Plaintiffs seek the return of “every portion of the subject land which is claimed, held, occupied, and/or used” by defendants, “with the exception of any substantial building structures and any other structures of improvements that serve a critical role in state or town operations.” They also seek fees for the use of land so held or used and just compensation “for the ownership interests in the subject land that were taken from the plaintiffs in 186 and 1870.” They do not seek the return of land held by private parties.
On May 6, 2009, after a hearing on the Commonwealth and Town's separate motions to dismiss, the district court granted the motions and dismissed plaintiffs' complaint for lack of jurisdiction. See Bingham I, 2009 WL 1259963, at *1-2. It held that plaintiffs lacked standing to sue irrespective of whether the deeds conveyed lands to the South Sea Indians as a tribe or to individual members. Id. at *1. Plaintiffs did not represent the tribe and thus could not sue on the tribe's behalf. Id. at *1-2. Even if the deed conveyed rights to individual tribal members, plaintiffs failed to identify individual ancestors who had actually inherited property under the deeds or to otherwise trace their interest through successive generations. Id. at *1.
On July 2, 2009, the district court denied plaintiffs' motion for reconsideration.
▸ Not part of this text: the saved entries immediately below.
-- ==== Sys2Proof/Machine/Operands.lean ====
section
/-! DEFINITION. Operand forms: sign and zero extension (R7), the immediate and register forms of the sequencer words (R104), the
address word of R39 with its checks, and the location of a sequencer access (R124). -/

namespace Sys2Proof.Machine

/-- sext of an n-bit field to 64 bits (R7). -/
def sext {n : Nat} (v : BitVec n) : Dword := v.signExtend 64
/-- zext of an n-bit field to 64 bits (R7). -/
def zext {n : Nat} (v : BitVec n) : Dword := v.setWidth 64

/-- What an address word names (R39). -/
inductive Place where
  | virt (va : Nat)
  | own (off : Nat)
  | window (core off : Nat)
  | stage (up : Bool) (off : Nat)
  | acc (off : Nat)
  deriving DecidableEq, Repr

/-- The check of an address word for an access of n bytes (R39): the space code, the must-be-zero bits, the end of the space. -/
def placeOf (a : Dword) (n : Nat) : Except Byte Place :=
  let l := (a.extractLsb' 0 48).toNat
  let off := l % 0x200000
  if 5 ≤ (a.extractLsb' 60 4).toNat then .error cADDR_SPACE
  else if a.extractLsb' 48 12 != 0#12 then .error cADDR_RANGE
  else match a.extractLsb' 60 4 with
    | 0#4 => if l + n ≤ 0x1000000000000 then .ok (.virt l) else .error cADDR_RANGE
    | 1#4 => if l < 0x200000 && off + n ≤ 0x200000 then .ok (.own off) else .error cADDR_RANGE
    | 2#4 =>
      let c := l / 0x200000
      if l < 0x20000000 && c < 192 && off + n ≤ 0x200000 then .ok (.window c off) else .error cADDR_RANGE
    | 3#4 => if l < 0x400000 && off + n ≤ 0x200000 then .ok (.stage (l / 0x200000 == 1) off) else .error cADDR_RANGE
    | _ => if l < 0x40000 && l + n ≤ 0x40000 then .ok (.acc l) else .error cADDR_RANGE

/-- The owner code of the function that runs on a core; 0 without a job. -/
def Core.funcOf (c : Core) : Byte := (c.job.map fun j => j.func).getD 0#8

/-- A die-window core is in the in-service cores of the function's partition on the die (R47, R246). -/
def State.windowOk (s : State) (k c : Nat) : Bool := (s.partCores (s.core k).funcOf (coreDie k)).contains (192 * coreDie k + c)

/-- The location of a sequencer access of n bytes at address word a (R124), or the cause of its trap; translation may fill the
TLB. -/
def State.seqLocate (s : State) (a : Dword) (n : Nat) (acc : Access) : Except Byte Nat × State :=
  let k := s.cur.k.val
  match placeOf a n with
  | .error e => (.error e, s)
  | .ok (.stage _ _) => (.error cADDR_SPACE, s)
  | .ok (.acc _) => (.error cADDR_SPACE, s)
  | .ok (.virt va) =>
    match s.translate k s.me.funcOf va acc true with
    | (.error e, t) =>
      (.error e, if e == cOWNER then t.ownerEvent s.me.funcOf (s.coord k) a (s.walkPa s.me.funcOf va) else t)
    | (.ok pa, t) => if pa % n = 0 then (.ok pa, t) else (.error cMISALIGN, t)
  | .ok (.own off) => if off % n = 0 then (.ok (scratchLoc k + off), s) else (.error cMISALIGN, s)
  | .ok (.window c off) =>
    if off % n != 0 then (.error cMISALIGN, s)
    else if s.windowOk k c then (.ok (scratchLoc (192 * coreDie k + c) + off), s)
    else (.error cWINDOW, s)

/-- The address word of an M-form operand (R104, R124). -/
def State.mAddr (s : State) (a : BitVec 5) (o : BitVec 16) : Dword := s.g a + sext o

/-- The truth of a condition between two values (R120). -/
def condHolds (c : Cond) (x y : Dword) : Bool :=
  match c with
  | .eq => x == y
  | .ne => x != y
  | .lt => x.slt y
  | .ge => !(x.slt y)
  | .ltu => x.ult y
  | .geu => !(x.ult y)
  | .tst => x &&& y != 0#64

end Sys2Proof.Machine
end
See Bingham II, 2009 WL 1886128, at *2.
We review the district court's dismissal for lack of standing de novo. Though we construe the facts and draw reasonable inferences in plaintiffs' favor, plaintiffs bear the burden of “clearly alleging definite facts to demonstrate that jurisdiction is proper.” Nulankeyutmonen Nkihtaqmikon v. Impson, 503 F.3d 18, 25 (1st Cir.2007).
To establish standing under Article III of the U.S. Constitution, plaintiffs “must allege personal injury fairly traceable to the defendant's allegedly unlawful conduct and likely to be redressed by the requested relief.” Hein v. Freedom from Religion Found., Inc. ., 551 U.S. 587, 598, 127 S.Ct. 2553, 168 L.Ed.2d 424 (2007) (quoting Allen v. Wright, 468 U.S. 737, 751, 104 S.Ct. 3315, 82 L.Ed.2d 556 (1984)) (internal quotation marks omitted).
The district court correctly held that plaintiffs lack standing because they failed to show a personal injury. Plaintiffs must show they had an individual interest in the property rights granted in the seventeenth-century deeds in order to show they were personally injured by the later state actions affecting those property rights. Plaintiffs can do so only if the deeds conveyed to plaintiffs' individual ancestors discrete property interests that passed through successive generations. Even when viewing all facts in the light most favorable to plaintiffs, and taking all reasonable inferences in their favor, plaintiffs have not alleged sufficient facts to surmount this bar.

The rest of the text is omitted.